Polres Nias Selatan Razia Peredaran Tuak Suling

  • Whatsapp
Petugas Saat Mengamankan Tuak Suling yang Dibawa Seorang Pengendara. Foto: Dok_SNT.

Nias Selatan – Personil Polres Nias kembali menyita minuman keras Tuak Suling dalam operasi penyakit masyarakat (Pekat).
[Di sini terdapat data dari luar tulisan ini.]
-- ==== Sys2Proof/Laws/Tab.lean ====
section
/-! SUPPORT. The laws of sparse tables: a read after a write, and the canonical form that every operation keeps. -/

namespace Sys2Proof.Laws

open Sys2Proof.Machine

variable {α : Type}

@[simp] theorem Tab.get_nil (d : α) (k : Nat) : Tab.get d [] k = d := rfl

theorem Tab.get_filter_same (d : α) (t : Tab α) (k : Nat) : Tab.get d (t.filter fun p => p.1 != k) k = d := by
  induction t with
  | nil => rfl
  | cons p t ih =>
    by_cases h : p.1 = k
    · simpa [List.filter, h] using ih
    · have hb : (p.1 != k) = true := by simpa using h
      simp [List.filter, hb, Tab.get, h, ih]

theorem Tab.get_filter_ne (d : α) (t : Tab α) {k j : Nat} (h : j ≠ k) :
    Tab.get d (t.filter fun p => p.1 != k) j = Tab.get d t j := by
  induction t with
  | nil => rfl
  | cons p t ih =>
    by_cases hk : p.1 = k
    · have : p.1 ≠ j := by omega
      simp [List.filter, hk, Tab.get, ih, Ne.symm h]
    · have hb : (p.1 != k) = true := by simpa using hk
      simp [List.filter, hb, Tab.get, ih]

variable [DecidableEq α]

/-- A key reads as what was written to it last. -/
@[simp] theorem Tab.get_set_same (d : α) (t : Tab α) (k : Nat) (v : α) : Tab.get d (Tab.set d t k v) k = v := by
  have put : ∀ t : Tab α, Tab.get d (Tab.put d k v t) k = v := by
    intro t
    unfold Tab.put
    split
    · next h => rw [Tab.get_filter_same, h]
    · simp [Tab.get]
  induction t with
  | nil => exact put []
  | cons p t ih =>
    unfold Tab.set
    split
    · exact put _
    · split
      · exact put _
      · next h1 h2 => simp [Tab.get, Ne.symm h2, ih]

/-- A write leaves every other key alone. -/
theorem Tab.get_set_ne (d : α) (t : Tab α) {k j : Nat} (v : α) (h : j ≠ k) :
    Tab.get d (Tab.set d t k v) j = Tab.get d t j := by
  have put : ∀ t : Tab α, Tab.get d (Tab.put d k v t) j = Tab.get d t j := by
    intro t
    unfold Tab.put
    split
    · exact Tab.get_filter_ne d t h
    · simp [Tab.get, Ne.symm h]
  induction t with
  | nil => exact put []
  | cons p t ih =>
    unfold Tab.set
    split
    · exact put _
    · split
      · next h1 h2 =>
        rw [put]
        simp [Tab.get, h2 ▸ Ne.symm h]
      · simp [Tab.get, ih]

/-- The same in one lemma. -/
theorem Tab.get_set (d : α) (t : Tab α) (k j : Nat) (v : α) :
    Tab.get d (Tab.set d t k v) j = if j = k then v else Tab.get d t j := by
  split
  · next h => subst h; exact Tab.get_set_same d t j v
  · next h => exact Tab.get_set_ne d t v h

@[simp] theorem Tab.get_modify_same (d : α) (t : Tab α) (k : Nat) (f : α → α) :
    Tab.get d (Tab.modify d t k f) k = f (Tab.get d t k) := Tab.get_set_same d t k _

theorem Tab.get_modify_ne (d : α) (t : Tab α) {k j : Nat} (f : α → α) (h : j ≠ k) :
    Tab.get d (Tab.modify d t k f) j = Tab.get d t j := Tab.get_set_ne d t _ h

/-- The canonical form as a predicate on the list: keys strictly rising, no default listed. -/
theorem Tab.wf_iff (d : α) (t : Tab α) :
    Tab.wf d t = true ↔ t.Pairwise (fun a b => a.1 < b.1) ∧ ∀ p ∈ t, p.2 ≠ d := by
  induction t with
  | nil => simp [Tab.wf]
  | cons p t ih =>
    cases t with
    | nil => simp [Tab.wf]
    | cons q t =>
      simp only [Tab.wf, Bool.and_eq_true, decide_eq_true_eq, ih]
      constructor
      · rintro ⟨⟨h1, h2⟩, h3, h4⟩
        refine ⟨List.pairwise_cons.2 ⟨?_, h3⟩, ?_⟩
        · intro a ha
          rcases List.mem_cons.1 ha with rfl | ha
          · exact h1
          · exact lt_trans h1 ((List.pairwise_cons.1 h3).1 a ha)
        · intro a ha
          rcases List.mem_cons.1 ha with rfl | ha
          · exact h2
          · exact h4 a ha
      · rintro ⟨h1, h2⟩
        have h3 := List.pairwise_cons.1 h1
        exact ⟨⟨h3.1 q (List.mem_cons_self ..), h2 p (List.mem_cons_self ..)⟩, h3.2,
          fun a ha => h2 a (List.mem_cons_of_mem _ ha)⟩

theorem Tab.wf_filter (d : α) (t : Tab α) (f : Nat × α → Bool) (h : Tab.wf d t = true) :
    Tab.wf d (t.filter f) = true := by
  rw [Tab.wf_iff] at h ⊢
  exact ⟨h.1.filter _, fun p hp => h.2 p (List.mem_filter.1 hp).1⟩

/-- What a write lists: what was listed, or the pair written. -/
theorem Tab.mem_set (d : α) (t : Tab α) (k : Nat) (v : α) {p : Nat × α} (h : p ∈ Tab.set d t k v) :
    p ∈ t ∨ (p = (k, v) ∧ v ≠ d) := by
  have put : ∀ t : Tab α, p ∈ Tab.put d k v t → p ∈ t ∨ (p = (k, v) ∧ v ≠ d) := by
    intro t h
    unfold Tab.put at h
    split at h
    · exact .inl (List.mem_filter.1 h).1
    · next hv => exact (List.mem_cons.1 h).elim (fun e => .inr ⟨e, hv⟩) .inl
  induction t with
  | nil => simpa using put [] h
  | cons q t ih =>
    unfold Tab.set at h
    split at h
    · exact put _ h
    · split at h
      · exact (put _ h).imp (List.mem_cons_of_mem _) id
      · rcases List.mem_cons.1 h with rfl | h
        · exact .inl (List.mem_cons_self ..)
        · exact (ih h).imp (List.mem_cons_of_mem _) id

/-- A write keeps the canonical form. -/
theorem Tab.wf_set (d : α) (t : Tab α) (k : Nat) (v : α) (h : Tab.wf d t = true) : Tab.wf d (Tab.set d t k v) = true := by
  induction t with
  | nil => unfold Tab.set Tab.put; split <;> simp_all [Tab.wf]
  | cons q t ih =>
    have hq := (Tab.wf_iff d (q :: t)).1 h
    have ht : Tab.wf d t = true := (Tab.wf_iff d t).2
      ⟨(List.pairwise_cons.1 hq.1).2, fun p hp => hq.2 p (List.mem_cons_of_mem _ hp)⟩
    unfold Tab.set
    split
    · next hk =>
      unfold Tab.put
      split
      · exact Tab.wf_filter d _ _ h
      · next hv =>
        rw [Tab.wf_iff]
        refine ⟨List.pairwise_cons.2 ⟨?_, hq.1⟩, ?_⟩
        · intro a ha
          rcases List.mem_cons.1 ha with rfl | ha
          · exact hk
          · exact lt_trans hk ((List.pairwise_cons.1 hq.1).1 a ha)
        · intro a ha
          rcases List.mem_cons.1 ha with rfl | ha
          · exact hv
          · exact hq.2 a ha
    · split
      · next hk =>
        unfold Tab.put
        split
        · exact Tab.wf_filter d _ _ ht
        · next hv =>
          rw [Tab.wf_iff]
          refine ⟨List.pairwise_cons.2 ⟨fun a ha => hk ▸ (List.pairwise_cons.1 hq.1).1 a ha, (List.pairwise_cons.1 hq.1).2⟩, ?_⟩
          intro a ha
          rcases List.mem_cons.1 ha with rfl | ha
          · exact hv
          · exact hq.2 a (List.mem_cons_of_mem _ ha)
      · next h1 h2 =>
        have hs := (Tab.wf_iff d _).1 (ih ht)
        rw [Tab.wf_iff]
        refine ⟨List.pairwise_cons.2 ⟨?_, hs.1⟩, ?_⟩
        · intro a ha
          rcases Tab.mem_set d t k v ha with ha | ⟨rfl, -⟩
          · exact (List.pairwise_cons.1 hq.1).1 a ha
          · simp only; omega
        · intro a ha
          rcases List.mem_cons.1 ha with rfl | ha
          · exact hq.2 _ (List.mem_cons_self ..)
          · exact hs.2 a ha

theorem Tab.wf_modify (d : α) (t : Tab α) (k : Nat) (f : α → α) (h : Tab.wf d t = true) :
    Tab.wf d (Tab.modify d t k f) = true := Tab.wf_set d t k _ h

theorem Tab.wf_setList (d : α) (vs : List α) (t : Tab α) (k : Nat) (h : Tab.wf d t = true) :
    Tab.wf d (Tab.setList d t k vs) = true := by
  induction vs generalizing t k with
  | nil => exact h
  | cons v vs ih => exact ih _ _ (Tab.wf_set d t k v h)

theorem Tab.wf_setSome (d : α) (vs : List (Option α)) (t : Tab α) (k : Nat) (h : Tab.wf d t = true) :
    Tab.wf d (Tab.setSome d t k vs) = true := by
  induction vs generalizing t k with
  | nil => exact h
  | cons v vs ih =>
    cases v with
    | none => exact ih _ _ h
    | some v => exact ih _ _ (Tab.wf_set d t k v h)

theorem Tab.wf_clearRange (d : α) (t : Tab α) (lo hi : Nat) (h : Tab.wf d t = true) :
    Tab.wf d (Tab.clearRange t lo hi) = true := Tab.wf_filter d t _ h

/-- A read after a write of consecutive keys: the value written there, or what was there before. -/
theorem Tab.get_setList (d : α) (vs : List α) (t : Tab α) (k j : Nat) :
    Tab.get d (Tab.setList d t k vs) j =
      if h : k ≤ j ∧ j < k + vs.length then vs[j - k]'(by omega) else Tab.get d t j := by
  induction vs generalizing t k with
  | nil => simp [Tab.setList]
  | cons v vs ih =>
    rw [Tab.setList, ih]
    by_cases h1 : k + 1 ≤ j ∧ j < k + 1 + vs.length
    · have h2 : k ≤ j ∧ j < k + (v :: vs).length := by simp; omega
      rw [dif_pos h1, dif_pos h2]
      have : j - k = (j - (k + 1)) + 1 := by omega
      simp [this]
    · rw [dif_neg h1, Tab.get_set]
      by_cases h2 : j = k
      · subst h2
        simp
      · have h3 : ¬ (k ≤ j ∧ j < k + (v :: vs).length) := by simp; simp at h1; omega
        rw [if_neg h2, dif_neg h3]

/-- A cleared key reads as the default, and no other key changes. -/
theorem Tab.get_clearRange (d : α) (t : Tab α) (lo hi j : Nat) :
    Tab.get d (Tab.clearRange t lo hi) j = if lo ≤ j ∧ j < hi then d else Tab.get d t j := by
  unfold Tab.clearRange
  induction t with
  | nil => simp
  | cons p t ih =>
    by_cases h : p.1 < lo ∨ hi ≤ p.1
    · have hb : (decide (p.1 < lo) || decide (hi ≤ p.1)) = true := by simpa using h
      simp only [List.filter, hb, Tab.get]
      by_cases hj : p.1 = j
      · subst hj
        simp; omega
      · simp [hj, ih]
    · have hb : (decide (p.1 < lo) || decide (hi ≤ p.1)) = false := by simpa using h
      simp only [List.filter, hb, Tab.get, ih]
      by_cases hj : p.1 = j
      · subst hj
        have : lo ≤ p.1 ∧ p.1 < hi := by omega
        simp [this]
      · simp [hj]

end Sys2Proof.Laws
end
Operasi ini melibatkan personil jajaran Polres Nias berlangsung selama tiga hari. Hasilnya, 8 jerigen tuak suling dengan volume sekitar 280 liter diamankan.

Bacaan Lainnya

“Minuman keras tuak suling yang disita ada sebanyak 8 jerigen. Keseluruhannya merupakan hasil tangkapan personil yang melaksanakan operasi pekat sejak Senin, 30 Juli hingga 1 Agustus 2018,” ujar Kapolres Nisel, AKBP Faisal Napitupulu, Kamis, 2 Juli 2018.

Faisal merinci, personil Polsek Lahusa menyita 3 jerigen tuak suling dengan volume sekitar 105 liter saat melaksanakan razia di jalan Lahusa menuju Kecamatan Gomo Kabupaten Nias Selatan, Senin, 30 Juli 2018.

Tuak suling tersebut dibawa oleh Nelson Zebua (35) dengan sepeda motor.

Saat diinterogasi petugas, warga Desa Foa Kecamatan Gido, Kabupaten Nias tersebut mengaku tuak yang ia beli akan dibawa ke Kecamatan Gomo, Kabupaten Nias Selatan.

Kemudian pada Rabu pagi, 1 Agustus 2018, personil Polsek Teluk Dalam mendapat informasi ada 1 unit mobil L-300 membawa tuak suling yang akan melintas dikawasan Pos Polisi Amandraya.

“Mendapat informasi tersebut personil Polsek Teluk Dalam melaksanakan razia dan memberhentikan mobil itu. Saat diperiksa, petugas menemukan 4 jerigen berisi cairan. Setelah diperiksa isinya tuak suling dengan volume sekitar 140 liter,” kata Faisal.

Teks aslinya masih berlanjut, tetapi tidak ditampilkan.